=== Dataset excerpts ===
-- ==== Sys2Proof/Certificates/Slice0/Obligations.lean ====
section
/-! DEFINITION. The statements about the part, for the provers. A docstring names the rules of spec/ a statement rests on, or the log
entry where it rests on the model's own choice. -/

open Sys2Proof Sys2Proof.Machine

/-! ### The queue, power-on, the invariants -/

/-- The queue: the command at its front is what the part does next, with the rest waiting on (the model's choice, log 1). With no
command waiting, a REPLY at the front of the transmitter begins, and with none there nothing changes (the model's choice, logs 1
and 11). -/
def Obligations.StepRunsTheQueue : Prop :=
  (∀ (c : Instr) (rest : List Instr) (s : State), step { s with pending := c :: rest } = exec c { s with pending := rest })
  ∧ (∀ s : State, s.pending = [] →
    (∀ tag body rest, s.cp.tx = .reply tag body :: rest →
      step s = .next { s with cp := { s.cp with tx := rest, begun := s.cp.begun ++ [.reply tag body] } })
    ∧ ((∀ tag body rest, s.cp.tx ≠ .reply tag body :: rest) → step s = .next s))

/-- POWER_ON: the values each chapter gives for power-on. The contents of the profile memory and the commands that wait are no
values of a block and stand (logs 1, 3). That the one RESEND of power-on has been given to the line and counted is log 32's, that
the walk is underway from the first step log 29's, the turn's budget log 17's. -/
def Obligations.PowerOnValues : Prop :=
  ∀ (rate skip : Bool) (unit : BitVec 32) (s : State), ∃ t, exec (.powerOn rate skip unit) s = .next t
    ∧ t.straps = { rateHigh := rate, profileSkip := skip, unit := unit } ∧ t.now = 0
    ∧ t.pm.memory = s.pm.memory ∧ t.pending = s.pending ∧ t.reports = Reports.empty
    ∧ (t.cp.flags = 0 ∧ t.cp.announced = 0 ∧ t.cp.mask = 0 ∧ t.cp.linkErrors = 0 ∧ t.cp.outstanding = [] ∧ t.cp.inFrame = false
      ∧ t.cp.tx = [] ∧ t.cp.begun = [] ∧ t.cp.mode = (if skip then .run else .loading) ∧ t.cp.resetting = none)
    ∧ (t.pbc.node = .asleep ∧ t.pbc.id = 0 ∧ t.pbc.busAuto = false ∧ t.pbc.roster = [] ∧ t.pbc.censusPtr = 0
      ∧ t.pbc.rotationPtr = 0 ∧ t.pbc.lastCensus = 0 ∧ t.pbc.badFrames = 0 ∧ t.pbc.discarded = 0 ∧ t.pbc.inbound = [] ∧ t.pbc.reserved = none
      ∧ t.pbc.activitySeen = false ∧ t.pbc.lastTurn = none ∧ t.pbc.sweepPending = false
      ∧ t.pbc.checkingExpiry = none ∧ t.pbc.silentSince = none ∧ t.pbc.turn.holds = false ∧ t.pbc.work = .idle
      ∧ t.pbc.windowOpen = false ∧ t.pbc.results = [] ∧ t.pbc.tx = []
      ∧ t.pbc.timing = { replyWindow := 200, silence := 4, turnBudget := 4, census := 500, stallLimit := 32, release := 30 })
    ∧ (t.kd.records = [] ∧ t.kd.contexts = [] ∧ t.kd.tapWindow = 300 ∧ t.kd.unassigned = 0 ∧ t.kd.duplicate = 0)
    ∧ (t.rc.sources = [] ∧ t.rc.dests = [] ∧ t.rc.salvos = [] ∧ t.rc.queue = [] ∧ t.rc.fires = [] ∧ t.rc.down = false
      ∧ t.rc.consecutive = 0 ∧ t.rc.badFrames = 0 ∧ t.rc.strays = 0 ∧ t.rc.violations = 0 ∧ t.rc.replyTimer = 50
      ∧ t.rc.nextProbe = none ∧ (∀ d ≤ 255, d ∈ t.rc.querySet ∨ ∃ q ∈ t.rc.queries, q.dest = d) ∧ t.rc.tx = [.xask 0 false, .xask 1 false])
    ∧ (∀ x, t.mm.mixer x =
        { line := .silent
          state := ⟨⟨0, 0, 0, 0, 0, 0⟩, false, ⟨⟨false, 0⟩, ⟨false, 0⟩, ⟨false, 0⟩, ⟨false, 0⟩⟩⟩
          mode := .onAir, stale := 500, withdraw := 5, lastRecord := none, staleExpiry := none, withdrawExpiry := none
          badFrames := 0, outOfRange := 0, records := 0, resends := 1, sent := [.resend] })
    ∧ (t.tr.bindingsA = [] ∧ t.tr.bindingsB = [] ∧ t.tr.positions = [] ∧ t.tr.contributions = [] ∧ t.tr.stops = []
      ∧ t.tr.unbound = 0 ∧ t.tr.resolutions = 0)
    ∧ (t.ld.channels = [] ∧ t.ld.lamps = [] ∧ t.ld.house = 128 ∧ t.ld.floor = 16 ∧ t.ld.step = 8 ∧ t.ld.tick = 40
      ∧ t.ld.nextTick = t.now + 40)
    ∧ (t.te.ports = [] ∧ t.te.groups = [] ∧ t.te.standing = [] ∧ t.te.paths = [] ∧ t.te.refusals = 0 ∧ t.te.liveSkips = 0
      ∧ t.te.guards = [] ∧ t.te.gainTick = 20 ∧ t.te.rampStep = 6 ∧ t.te.nextTick = t.now + 20)
    ∧ t.ml =
        { line := .clearing, muteQueue := [], levelQueue := [], outstanding := [], muteAll := some none, nextPing := none
          replyTimeout := 10, consecutive := 0, timeouts := 0, badFrames := 0, strays := 0, tx := [.muteAll] }
    ∧ t.pm.unacked = 0
    ∧ (if skip then t.pm.op = .idle ∧ t.pm.transfer = none
        else t.pm.transfer = some (.read 0 9)
          ∧ t.pm.op = .walking { request := none, phase := .header, reached := 0, applied := 0, skipped := 0, notLoaded := 0 })

/-- The state right after power-on meets the invariants below: the Control Port's, the settings' ranges, the form of the profile
memory and of the tables, the Panel Bus's, the take queue's, the path table's, that of the target gains and that of the causes,
and that of the image and its transfers. -/
def Obligations.ResetMeetsTheInvariants : Prop :=
  CpInv State.reset ∧ SettingsInRange State.reset ∧ Memory.wf State.reset.pm.memory = true ∧ TableInv State.reset
    ∧ PanelBusInv State.reset ∧ RouterQueueInv State.reset ∧ PathTableInv State.reset ∧ TargetInv State.reset
    ∧ CauseInv State.reset ∧ ImageInv State.reset

/-- R181, R184, R185: from every state that meets it, a step keeps the Control Port's invariant. -/
def Obligations.ControlPortInvariantKept : Prop :=
  ∀ s t : State, CpInv s → step s = .next t → CpInv t

/-- Whatever is taken, these stay in their ranges: the node ID (R7), the six bus timing settings (R28), the tap window and the
router reply timer (R56, R96), each mixer's intervals (R102), the lamps' levels, trims, manual levels, step and tick (R130), the
gain tick and the ramp step (R167), the matrix reply timeout (R170), the eight fields of each port, each with no field its kind
does not have (R143), the members of the groups (R145), the ports and levels of the standing slots (R147), each panel's port and
each key's entry with its level and its latch limit (R32, R33), and the indexes in the source, binding and position records (R60,
R122, R125). -/
def Obligations.SettingsStayInRange : Prop :=
  ∀ s t : State, SettingsInRange s → step s = .next t → SettingsInRange t

/-- The profile memory keeps its canonical form (the model's, logs 3 and 27), no cell past its 32 KiB. R195, R197, R198: a
transfer in progress lies within the memory, whatever walk or save made it and whatever is requested during a save; what that
rests on, the tables whose records a save writes standing within their bounds (R32, R33, R62, R67, R70, R145, R147), is kept with
it. So the one fault, that of a transfer past the memory, is out of reach: a state that meets the invariant takes its step. -/
def Obligations.ProfileMemoryFormKept : Prop :=
  (∀ s t : State, Memory.wf s.pm.memory = true → step s = .next t → Memory.wf t.pm.memory = true)
  ∧ (∀ s t : State, ImageInv s → step s = .next t → ImageInv t)
  ∧ ∀ s : State, ImageInv s → Runs s
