@[simp] theorem startChecking_straps (s : State) : (startChecking s).straps = s.straps := rfl
@[simp] theorem startChecking_now (s : State) : (startChecking s).now = s.now := rfl
@[simp] theorem startChecking_cp (s : State) : (startChecking s).cp = s.cp := rfl
@[simp] theorem startChecking_pbc (s : State) : (startChecking s).pbc = { s.pbc with node := .checking, checkingExpiry := some (after s.now Config.checkingMs) } := rfl
@[simp] theorem startChecking_kd (s : State) : (startChecking s).kd = s.kd := rfl
@[simp] theorem startChecking_rc (s : State) : (startChecking s).rc = s.rc := rfl
@[simp] theorem startChecking_mm (s : State) : (startChecking s).mm = s.mm := rfl
@[simp] theorem startChecking_tr (s : State) : (startChecking s).tr = s.tr := rfl
@[simp] theorem startChecking_ld (s : State) : (startChecking s).ld = s.ld := rfl
@[simp] theorem startChecking_te (s : State) : (startChecking s).te = s.te := rfl
@[simp] theorem startChecking_ml (s : State) : (startChecking s).ml = s.ml := rfl
@[simp] theorem startChecking_pm (s : State) : (startChecking s).pm = s.pm := rfl
@[simp] theorem startChecking_reports (s : State) : (startChecking s).reports = s.reports := rfl
@[simp] theorem startChecking_pending (s : State) : (startChecking s).pending = s.pending := rfl

@[simp] theorem enterListening_straps (s : State) : (enterListening s).straps = s.straps := rfl
@[simp] theorem enterListening_now (s : State) : (enterListening s).now = s.now := rfl
@[simp] theorem enterListening_cp (s : State) : (enterListening s).cp = s.cp := rfl
@[simp] theorem enterListening_pbc (s : State) : (enterListening s).pbc = { s.pbc with node := .listening, activitySeen := false, lastTurn := none } := rfl
@[simp] theorem enterListening_kd (s : State) : (enterListening s).kd = s.kd := rfl
@[simp] theorem enterListening_rc (s : State) : (enterListening s).rc = s.rc := rfl
@[simp] theorem enterListening_mm (s : State) : (enterListening s).mm = s.mm := rfl
@[simp] theorem enterListening_tr (s : State) : (enterListening s).tr = s.tr := rfl
@[simp] theorem enterListening_ld (s : State) : (enterListening s).ld = s.ld := rfl
@[simp] theorem enterListening_te (s : State) : (enterListening s).te = s.te := rfl
@[simp] theorem enterListening_ml (s : State) : (enterListening s).ml = s.ml := rfl
@[simp] theorem enterListening_pm (s : State) : (enterListening s).pm = s.pm := rfl
@[simp] theorem enterListening_reports (s : State) : (enterListening s).reports = s.reports := rfl
@[simp] theorem enterListening_pending (s : State) : (enterListening s).pending = s.pending := rfl

@[simp] theorem reportMixer_straps (x : Mixer) (s : State) : (reportMixer x s).straps = s.straps := rfl
@[simp] theorem reportMixer_now (x : Mixer) (s : State) : (reportMixer x s).now = s.now := rfl
@[simp] theorem reportMixer_cp (x : Mixer) (s : State) : (reportMixer x s).cp = s.cp := rfl
@[simp] theorem reportMixer_pbc (x : Mixer) (s : State) : (reportMixer x s).pbc = s.pbc := rfl
@[simp] theorem reportMixer_kd (x : Mixer) (s : State) : (reportMixer x s).kd = s.kd := rfl
@[simp] theorem reportMixer_rc (x : Mixer) (s : State) : (reportMixer x s).rc = s.rc := rfl
@[simp] theorem reportMixer_mm (x : Mixer) (s : State) : (reportMixer x s).mm = s.mm := rfl
@[simp] theorem reportMixer_tr (x : Mixer) (s : State) : (reportMixer x s).tr = s.tr := rfl
@[simp] theorem reportMixer_ld (x : Mixer) (s : State) : (reportMixer x s).ld = s.ld := rfl
@[simp] theorem reportMixer_te (x : Mixer) (s : State) : (reportMixer x s).te = s.te := rfl
@[simp] theorem reportMixer_ml (x : Mixer) (s : State) : (reportMixer x s).ml = s.ml := rfl
@[simp] theorem reportMixer_pm (x : Mixer) (s : State) : (reportMixer x s).pm = s.pm := rfl
@[simp] theorem reportMixer_reports (x : Mixer) (s : State) : (reportMixer x s).reports = { s.reports with trFromMm := s.reports.trFromMm ++ [x] } := rfl
@[simp] theorem reportMixer_pending (x : Mixer) (s : State) : (reportMixer x s).pending = s.pending := rfl
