theorem keyAct_frame (n k : Nat) (press : Bool) (r : PanelRec) (c : Context) (st : KeyState) (s : State) :
    OnlyChanges keyParts s (keyAct n k press r c st s) := by
  have deact : OnlyChanges keyParts s (deactivateKey n k s) := (deactivateKey_frame n k s).mono (by simp)
  have act (dst lim e t) : OnlyChanges keyParts s (activateKey n k dst lim e t s) := (activateKey_frame n k dst lim e t s).mono (by simp)
  have ask (d x u) : OnlyChanges keyParts u (askTake n k d x u) := (askTake_frame n k d x u).mono (by simp)
  have ref (u) : OnlyChanges keyParts u (refuseKey n k u) := (refuseKey_frame n k u).mono (by simp)
  have key (f) (u) : OnlyChanges keyParts u (setKeyCtx n k f u) := (setKeyCtx_frame n k f u).mono (by simp)
  have panel (d x) : OnlyChanges keyParts s (setRouterPanel n d x s) := (setRouterPanel_frame n d x s).mono (by simp)
  unfold keyAct
  split
  · intro p hp; cases p <;> first | rfl | simp at hp
  · split
    · exact .refl _ _
    · exact act _ _ _ _
    · exact key _ _
    · exact deact
  · split
    · exact .refl _ _
    · split
      · exact act _ _ _ _
      · exact deact
  · split
    · split
      · exact (key _ s).trans ((changeCalls_frame _ _ _).mono (by simp))
      · exact .refl _ _
    · split
      · exact deact
      · exact .refl _ _
  · split
    · exact panel _ _
    · exact .refl _ _
  · split
    · exact .refl _ _
    · dsimp only; split
      · exact (panel _ _).trans (ask _ _ _)
      · exact panel _ _
  · split
    · exact ask _ _ _
    · exact .refl _ _
  · split
    · exact .refl _ _
    · split
      · exact ref _
      · dsimp only; split
        · exact ((toggleProtect_frame _ _ s).mono (by simp)).trans (ref _)
        · exact (toggleProtect_frame _ _ s).mono (by simp)
  · split
    · exact .refl _ _
    · split
      · exact ref _
      · exact (startFire_frame _ _ _).mono (by simp)

theorem takeTransition_frame (n : Nat) (s : State) (t : Nat × Bool) : OnlyChanges keyParts s (takeTransition n s t) := by
  unfold takeTransition; dsimp only
  have ign : OnlyChanges keyParts s { s with kd := { s.kd with unassigned := bump s.kd.unassigned } } := by
    intro p hp; cases p <;> first | rfl | simp at hp
  split
  · exact ign
  · split
    · exact ign
    · split
      · exact ign
      · split
        · exact ign
        · split
          · intro p hp; cases p <;> first | rfl | simp at hp
          · exact ((setKeyCtx_frame _ _ _ s).mono (by simp)).trans
              ((keyAct_frame _ _ _ _ _ _ _).trans ((refreshKey_frame _ _ _).mono (by simp)))

/-! ### PBC -/

theorem pbc_frame (p : Pbc) (s : State) : OnlyChanges [.pbc] s { s with pbc := p } := by
  intro q hq; cases q <;> first | rfl | simp at hq

theorem applyProbe_frame (n : Nat) (r : ProbeResult) (s : State) : OnlyChanges [.pbc, .reports] s (applyProbe n r s) := by
  unfold applyProbe
  repeat' split
  all_goals first
    | exact .refl _ _
    | (intro p hp; cases p <;> first | rfl | simp at hp)

theorem startSweep_frame (s : State) : OnlyChanges [.pbc] s (startSweep s) := pbc_frame _ s

theorem sendAndWait_frame (f : PbFrame) (w : Work) (s : State) : OnlyChanges [.pbc] s (sendAndWait f w s) := pbc_frame _ s

theorem passOn_frame (s : State) : OnlyChanges [.pbc] s (passOn s) := by
  unfold passOn; split <;> exact pbc_frame _ s

theorem onMember_frame (n : Nat) (f : Link → Nat → Option Millis → Presence) (s : State) : OnlyChanges [.pbc] s (onMember n f s) :=
  pbc_frame _ s

theorem nextExchange_frame (s : State) : OnlyChanges [.pbc] s (nextExchange s) := by
  unfold nextExchange; split
  · split
    · exact passOn_frame s
    · dsimp only
      exact (onMember_frame _ _ s).trans ((pbc_frame _ _).trans (sendAndWait_frame _ _ _))
  · exact passOn_frame s
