theorem endProbe (r : ProbeResult) (h : PbcForm s.pbc) : PbcForm (endProbe r s).pbc := by
  unfold Machine.endProbe; split
  · rename_i n heard hw
    dsimp only
    have h0 : PbcForm (Machine.setFlagIf (probeChanges r (s.pbc.entry n)) .roster (Machine.applyProbe n r s)).pbc :=
      (h.applyProbe (h.probe _ _ _ hw) r).setFlagIf _ _
    generalize Machine.setFlagIf (probeChanges r (s.pbc.entry n)) .roster (Machine.applyProbe n r s) = u at h0 ⊢
    refine nextExchange ?_
    split
    · exact sendPb _ { h0 with probe := nofun }
    · exact { h0 with probe := nofun }
  · rename_i n heard hw
    dsimp only
    have h0 : PbcForm { s.pbc with results := tput s.pbc.results n r, windowOpen := false } :=
      { h with results := forall_tput (P := fun kv => isNode kv.1) h.results (h.probe _ _ _ hw) }
    split
    · rename_i m hm
      exact sendAndWait _ (fun c k x e => by cases e; exact isNode_of_nextProbeId hm) h0
    · exact completeSweep h0
  · exact h

theorem noteActivity (h : PbcForm s.pbc) : PbcForm (noteActivity s).pbc := by
  unfold Machine.noteActivity; dsimp only
  split
  · exact h
  · exact { h with }
  · exact { h with }
  · exact { h with }
  · split
    · exact { h with probe := nofun }
    · rename_i c n x _ hw _
      exact { h with probe := fun _ _ _ e => by cases e; exact h.probe _ _ _ hw }
    · split <;> exact { h with }
  · split
    · exact { h with probe := nofun }
    · rename_i c n x _ hw _
      exact { h with probe := fun _ _ _ e => by cases e; exact h.probe _ _ _ hw }
    · split <;> exact { h with }

theorem examine (l : List Byte) (h : PbcForm s.pbc) : PbcForm (examine l s).pbc := by
  unfold Machine.examine; split
  · exact { h with }
  · exact h

theorem cleanFrame (l : List Byte) (h : PbcForm s.pbc) : PbcForm (cleanFrame l s).pbc := by
  unfold Machine.cleanFrame; split
  · exact h
  · exact h.noteActivity.examine l

theorem heard (l : List Byte) (h : PbcForm s.pbc) : PbcForm (Machine.lapseReservation (Machine.cleanFrame l s)).pbc :=
  (h.cleanFrame l).lapseReservation

theorem answerProbe (h : PbcForm s.pbc) : PbcForm (answerProbe s).pbc := by
  unfold Machine.answerProbe; split
  · exact h.endProbe _
  · exact h

theorem badPbFrame (h : PbcForm s.pbc) : PbcForm (badPbFrame s).pbc := by
  unfold Machine.badPbFrame; split
  · exact h
  · exact { h.noteActivity.lapseReservation with }

theorem startChecking (h : PbcForm s.pbc) : PbcForm (startChecking s).pbc := { h with }

theorem enterListening (h : PbcForm s.pbc) : PbcForm (enterListening s).pbc := { h with }

theorem leaveMember (n : Nat) (now : Millis) (h : PbcForm s.pbc) :
    PbcForm (match s.pbc.entry n with
      | some e => Machine.departure n (Machine.setRoster n { e with presence := .absent now } s)
      | none => s).pbc := by
  split
  · rename_i e he
    exact (h.setRoster (h.isNode_of_entry he) _).departure n
  · exact h
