-- ==== Sys2Proof/Syntax.lean ====
section
/-! DEFINITION. The instructions: one constructor per row of the opcode map (30_encoding.md R50, R55), in its order. -/

namespace Sys2Proof

/-- An instruction with its operand fields (30_encoding.md R46, R47). Register operands are 4-bit numbers, so every
operand value an encoding admits is a value of the type, and no other is. -/
inductive Instr where
  /-- `00E0`, `CLS` (44_display.md R133). -/
  | cls
  /-- `00EE`, `RET` (41_control_flow.md R83). -/
  | ret
  /-- `1nnn`, `JP nnn` (41_control_flow.md R81). -/
  | jp (nnn : Addr12)
  /-- `2nnn`, `CALL nnn` (41_control_flow.md R82). -/
  | call (nnn : Addr12)
  /-- `3xkk`, `SE Vx,kk` (41_control_flow.md R85). -/
  | seImm (x : Nibble) (kk : Byte)
  /-- `4xkk`, `SNE Vx,kk` (41_control_flow.md R86). -/
  | sneImm (x : Nibble) (kk : Byte)
  /-- `5xy0`, `SE Vx,Vy` (41_control_flow.md R87). -/
  | seReg (x y : Nibble)
  /-- `6xkk`, `LD Vx,kk` (42_register_alu.md R101). -/
  | ldImm (x : Nibble) (kk : Byte)
  /-- `7xkk`, `ADD Vx,kk` (42_register_alu.md R102). -/
  | addImm (x : Nibble) (kk : Byte)
  /-- `8xy0`, `LD Vx,Vy` (42_register_alu.md R103). -/
  | ldReg (x y : Nibble)
  /-- `8xy1`, `OR Vx,Vy` (42_register_alu.md R104). -/
  | orReg (x y : Nibble)
  /-- `8xy2`, `AND Vx,Vy` (42_register_alu.md R105). -/
  | andReg (x y : Nibble)
  /-- `8xy3`, `XOR Vx,Vy` (42_register_alu.md R106). -/
  | xorReg (x y : Nibble)
  /-- `8xy4`, `ADD Vx,Vy` (42_register_alu.md R107). -/
  | addReg (x y : Nibble)
  /-- `8xy5`, `SUB Vx,Vy` (42_register_alu.md R108). -/
  | subReg (x y : Nibble)
  /-- `8xy6`, `SHR Vx` (42_register_alu.md R109); the `y` digit is encoded and ignored (log 7). -/
  | shr (x y : Nibble)
  /-- `8xy7`, `SUBN Vx,Vy` (42_register_alu.md R110). -/
  | subnReg (x y : Nibble)
  /-- `8xyE`, `SHL Vx` (42_register_alu.md R111); the `y` digit is encoded and ignored (log 7). -/
  | shl (x y : Nibble)
  /-- `9xy0`, `SNE Vx,Vy` (41_control_flow.md R88). -/
  | sneReg (x y : Nibble)
  /-- `Annn`, `LD I,nnn` (43_index_memory.md R121). -/
  | ldI (nnn : Addr12)
  /-- `Bnnn`, `JP V0,nnn` (41_control_flow.md R84). -/
  | jpV0 (nnn : Addr12)
  /-- `Cxkk`, `RND Vx,kk` (42_register_alu.md R112). -/
  | rnd (x : Nibble) (kk : Byte)
  /-- `Dxyn`, `DRW Vx,Vy,n` (44_display.md R134). -/
  | drw (x y n : Nibble)
  /-- `Ex9E`, `SKP Vx` (45_keypad_timers.md R141). -/
  | skp (x : Nibble)
  /-- `ExA1`, `SKNP Vx` (45_keypad_timers.md R142). -/
  | sknp (x : Nibble)
  /-- `Fx07`, `LD Vx,DT` (45_keypad_timers.md R144). -/
  | ldVxDT (x : Nibble)
  /-- `Fx0A`, `LD Vx,K` (45_keypad_timers.md R143). -/
  | ldVxK (x : Nibble)
  /-- `Fx15`, `LD DT,Vx` (45_keypad_timers.md R145). -/
  | ldDTVx (x : Nibble)
  /-- `Fx18`, `LD ST,Vx` (45_keypad_timers.md R146). -/
  | ldSTVx (x : Nibble)
  /-- `Fx1E`, `ADD I,Vx` (43_index_memory.md R122). -/
  | addI (x : Nibble)
  /-- `Fx29`, `LD F,Vx` (43_index_memory.md R123). -/
  | ldF (x : Nibble)
  /-- `Fx33`, `LD B,Vx` (43_index_memory.md R124). -/
  | ldB (x : Nibble)
  /-- `Fx55`, `LD [I],Vx` (43_index_memory.md R125). -/
  | storeRegs (x : Nibble)
  /-- `Fx65`, `LD Vx,[I]` (43_index_memory.md R126). -/
  | loadRegs (x : Nibble)
  /-- Any other word: the default no-op `NOP*` (41_control_flow.md R89), with the word it was (log 7). -/
  | nop (word : Word)
  deriving DecidableEq, Repr

end Sys2Proof
end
===
Activity
Lines holding "endProbe": count them across the data and reply with the number alone.

Task solution
3